The invention belongs to the technical field of heat dissipation coatings, and particularly relates to a graphene heat dissipation coating for electronic and electric appliances.

Background

It is known that electronic and electrical components generate much heat during operation, and the accumulation of heat in the interior of the equipment greatly reduces the performance and the service life of the electronic components. According to relevant statistics, the following steps are shown: the reliability of the electronic components is reduced by 10 percent when the temperature of the electronic components is increased by 2 ℃. In the prior art, a layer of heat dissipation coating is usually coated on the surface of a heat source to improve the heat dissipation performance of an object, and the heat dissipation coating is low in cost, convenient to operate and widely applied.

The traditional heat dissipation coating comprises organic silicon resin, epoxy resin, phenolic resin, acrylic acid, polyurethane and the like, has a good heat conduction effect, but has a series of environmental pollution problems, along with increasingly strict national environmental protection requirements, more environment-friendly and efficient water-based heat dissipation coatings appear in the market, but how to ensure the environment protection and improve the heat conduction and heat dissipation effects and simultaneously improve the basic performances of the coating such as adhesive force, hardness and impact resistance is a hotspot of research in the field of water-based coatings.

Graphene is a single-layer sheet structure composed of carbon atoms, has the characteristics of high strength, large specific surface area and high infrared emissivity, has a thermal conductivity as high as 5300W/m.K, and is considered as the best heat transfer material so far, about 5 times that of diamond and 10 times that of copper in terms of thermal performance.
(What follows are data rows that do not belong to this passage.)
-- ==== Sys2Proof/Machine/Spdm.lean ====
section
/-! DEFINITION. DOE, CDAT and the SPDM responder (R50, R446, R447). Message codes and data object types are DOE's and SPDM's
(log entry 20). -/

namespace Sys2Proof.Machine

-- DOE
/-- The DOE mailbox of a port answers (R26, R50): HELD, SERVICE and RECOVERY. -/
def Dev.doeOpen (d : Dev) (p : Nat) : Bool :=
  d.portUp p && d.glob.resetPhase == .none && (d.glob.dev == .held || d.glob.dev == .service || d.glob.dev == .recovery)

/-- A DOE request completes (R50, R56): the mailbox of the port's one DOE instance answers and MAILBOX is raised with the
data object type. Its LD field is 0, the function that carries DOE, for a CDAT read about another LD too (DESIGN CHOICE, log
entry 20). -/
def doeDone (d : Dev) (p m ty : Nat) (payload : List Nat) : Dev :=
  raise (emit d (.doe p m payload)) (8 * p + 6) 0 0 (info (fld 4 1 + fld 5 ty))

/-- Data objects by discovery index: vendor, type, next index. -/
def doeObject (i : Nat) : List Nat :=
  match i with
  | 0 => [1, 0, 1]
  | 1 => [1, 1, 2]
  | 2 => [0x1E98, 2, 0]
  | _ => [0xFFFF, 0, 0]

/-- DOE_DISCOVERY. -/
def execDoeDiscovery (p : Fin 8) (index : BitVec 8) (s : State) : Answer :=
  onDevice s (fun d => if d.doeOpen p.val then doeDone d p.val 0 0 (doeObject index.toNat) else d)

/-- Bandwidth of a port as it is trained, in GB/s (02_agent_ports.md): payload scales with width and rate in a flit mode. -/
def Dev.portBandwidth (d : Dev) (p : Nat) : Nat :=
  let x := d.port p
  let lanes := 2 * 2 ^ x.width.toNat
  let rate := 8 * 2 ^ x.rate.toNat
  if x.flit256 then 121 * lanes * rate / 1024 else 51 * lanes * rate / 512

/-- The CDAT of an LD (R50): its DSMAS entries as base and length, then read and write latency in ns and bandwidth. -/
def cdat (d : Dev) (p m : Nat) : List Nat :=
  let rs := (List.range 8).filterMap (dcRegion? p m)
  let static := d.staticCapacity p m
  (rs.length + (if static = 0 then 0 else 1)) :: (rs.flatMap (fun r => [r.1, r.2]) ++ [static, 95, 95, d.portBandwidth p])

/-- CDAT_READ. -/
def execCdatRead (b : Mbx) (s : State) : Answer :=
  onDevice s (fun d => if d.doeOpen b.port.val && d.ldPresent b.port.val b.ld.val then
      doeDone d b.port.val b.ld.val 2 (cdat d b.port.val b.ld.val)
    else d)

-- SPDM
/-- The responder is reached (R26, R50): over a DOE mailbox, or over MCTP, with Q0's firmware running. -/
def Dev.spdmWay (d : Dev) (f : SpdmSrc) : Bool :=
  d.glob.fwRunning && d.q0Runs && d.glob.resetPhase == .none && (match f with
    | .doe p => d.doeOpen p.val
    | .mctp => true)

/-- A measurement, sampled now (R447). What the fuse banks' bytes digest to is open. -/
def Dev.measurement (d : Dev) (i : Nat) : List Nat :=
  match i with
  | 1 => [Config.romDigest.toNat]
  | 2 => [d.fwDigest.toNat]
  | 3 => [b2n d.glob.fwSlot, d.fwSvn, d.sec.floor.toNat]
  | 4 => [match d.sec.inForce with
      | some p => p.digest.toNat
      | none => 0]
  | 5 => [d.glob.gen.toNat]
  | 6 => [d.sec.head.toNat]
  | 7 => [Config.wire 0xE7 d.fuseNumber]
  | 8 => [(d.sec.installerKey.getD 0).toNat]
  | 9 => [(d.sec.authorityKey.getD 0).toNat]
  | _ => []

/-- Measurements a request names: 0 their number, 0xFF all, or one. -/
def Dev.measured (d : Dev) (i : Nat) : List Nat :=
  if i = 0 then [9] else if i = 0xFF then ((List.range 9).map (· + 1)).flatMap d.measurement else d.measurement i

/-- Code of an SPDM error response. -/
def spdmError : Nat := 0x7F

/-- The key at the end of a certificate slot's chain (R446): slot 0 the alias key, slot 1 the identity key. -/
def Dev.slotKey (d : Dev) (slot : Nat) : Nat := (if slot = 0 then d.sec.aliasOf else d.sec.identity).getD 0

/-- What is signed, as one number: the request and what its response says. -/
def signedText (q : SpdmReq) (payload : List Nat) : Nat := (q.code :: q.args ++ payload).foldl (fun n x => Nat.pair n x) 0

/-- A signature with the key of a slot (R445, R446). -/
def Dev.signs (d : Dev) (slot : Nat) (q : SpdmReq) (payload : List Nat) : List Nat :=
  [Config.signature (d.slotKey slot) (signedText q payload) d.glob.draws]

/-- Capability flags (R446): certificates, challenges, signed measurements; no bit of sessions or key exchange (PRESUMED from SPDM
1.2, log entry 20). -/
def spdmCapabilities : Nat := fld 1 1 + fld 2 1 + fld 3 2

/-- Algorithms (R446): ECDSA P-521 to sign and SHA-512 to digest, and no other (PRESUMED from SPDM 1.2, log entry 20). -/
def spdmAlgorithms : List Nat := [fld 8 1, fld 2 1]

/-- The response to a request (R446): code and payload. -/
def Dev.spdmAnswer (d : Dev) (q : SpdmReq) : Nat × List Nat :=
  let arg (i : Nat) : Nat := q.args.getD i 0
  let id := d.sec.identity.getD 0
  match q.code with
  | 0x84 => (0x04, [0x12])
  | 0xE1 => (0x61, [spdmCapabilities])
  | 0xE3 => (0x63, spdmAlgorithms)
  | 0x81 => (0x01, [0, 1].map (fun s => Config.certDigest id (d.slotKey s)))
  | 0x82 => if arg 0 < 2 then (0x02, [Config.certChain id (d.slotKey (arg 0))]) else (spdmError, [])
  | 0x83 => if arg 0 < 2 then (0x03, [arg 0, arg 1] ++ d.signs (arg 0) q []) else (spdmError, [])
  | 0xE0 =>
    if (9 < arg 0 ∧ arg 0 ≠ 0xFF) ∨ (arg 2 = 1 ∧ 2 ≤ arg 1) then (spdmError, [])
    else (0x60, d.measured (arg 0) ++ (if arg 2 = 1 then d.signs (arg 1) q (d.measured (arg 0)) else []))
  | _ => (spdmError, [])

/-- A response leaves: over its DOE mailbox, with MAILBOX raised, or over MCTP. -/
def spdmSend (d : Dev) (q : SpdmReq) : Dev :=
  let r := d.spdmAnswer q
  let d := emit d.drawn (.spdm q.src r.1 r.2)
  match q.src with
  | .doe p => raise d (8 * p.val + 6) 0 0 (info (fld 4 1 + fld 5 1))
  | .mctp => d

/-- The responder answers the requests at the front that need no signature (R50). -/
def spdmPump : List SpdmReq → Dev → Dev
  | [], d => d.setSec (fun s => { s with spdm := [] })
  | q :: rest, d => if q.signed then d.setSec (fun s => { s with spdm := q :: rest }) else spdmPump rest (spdmSend d q)

/-- A request arrives (R50): it waits behind the others. -/
def spdmRequest (d : Dev) (q : SpdmReq) : Dev := if d.spdmWay q.src then spdmPump (d.sec.spdm ++ [q]) d else d

/-- A signature is made (R446): the request at the front is answered and the next is taken. -/
def spdmSigned (d : Dev) : Dev :=
  match d.sec.spdm with
  | q :: rest => if q.signed && d.q0Runs then spdmPump rest (spdmSend d q) else d
  | [] => d

/-- GET_VERSION. -/
def execGetVersion (f : SpdmSrc) (s : State) : Answer := onDevice s (fun d => spdmRequest d ⟨f, 0x84, [], false⟩)
/-- GET_CAPABILITIES. -/
def execGetCapabilities (f : SpdmSrc) (s : State) : Answer := onDevice s (fun d => spdmRequest d ⟨f, 0xE1, [], false⟩)
/-- NEGOTIATE_ALGORITHMS. -/
def execNegotiateAlgorithms (f : SpdmSrc) (s : State) : Answer := onDevice s (fun d => spdmRequest d ⟨f, 0xE3, [], false⟩)
/-- GET_DIGESTS. -/
def execGetDigests (f : SpdmSrc) (s : State) : Answer := onDevice s (fun d => spdmRequest d ⟨f, 0x81, [], false⟩)
/-- GET_CERTIFICATE. -/
def execGetCertificate (f : SpdmSrc) (slot : BitVec 4) (s : State) : Answer :=
  onDevice s (fun d => spdmRequest d ⟨f, 0x82, [slot.toNat], false⟩)
/-- CHALLENGE: signed with the key of its certificate slot. -/
def execChallenge (f : SpdmSrc) (slot : BitVec 4) (nonce : BitVec 256) (s : State) : Answer :=
  onDevice s (fun d => spdmRequest d ⟨f, 0x83, [slot.toNat, nonce.toNat], decide (slot.toNat < 2)⟩)
/-- GET_MEASUREMENTS. -/
def execGetMeasurements (f : SpdmSrc) (index : BitVec 8) (signed : Bool) (slot : BitVec 4) (s : State) : Answer :=
  onDevice s (fun d => spdmRequest d ⟨f, 0xE0, [index.toNat, slot.toNat, b2n signed], signed && decide (slot.toNat < 2)⟩)
/-- SPDM_SIGNATURE_DONE. -/
def execSpdmSignatureDone (s : State) : Answer := onDevice s spdmSigned

end Sys2Proof.Machine
end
However, due to the characteristics of easy agglomeration and high conductivity of graphene caused by the high specific surface area of graphene, the graphene is easy to precipitate in the heat dissipation coating, and the heat dissipation effect of the product is influenced.

Disclosure of Invention

The invention aims to provide a graphene heat dissipation coating for electronic and electric appliances, and solves the problem that the graphene heat dissipation coating in the prior art is poor in heat dissipation.

The invention adopts the technical scheme that the graphene heat dissipation coating for the electronic and electric appliances is composed of the following raw material components in percentage by mass: 35-55% of water-soluble resin, 5-15% of graphene oxide, 2-4% of nano boron nitride, 1-3% of carbon nano tube, 3-7% of filler, 0.6-2.2% of graphene dispersant, 0.5-1.5% of water-based flatting agent, 0.6-1.2% of water-based defoaming agent and the balance of water, wherein the sum of the contents of the raw materials is 100%.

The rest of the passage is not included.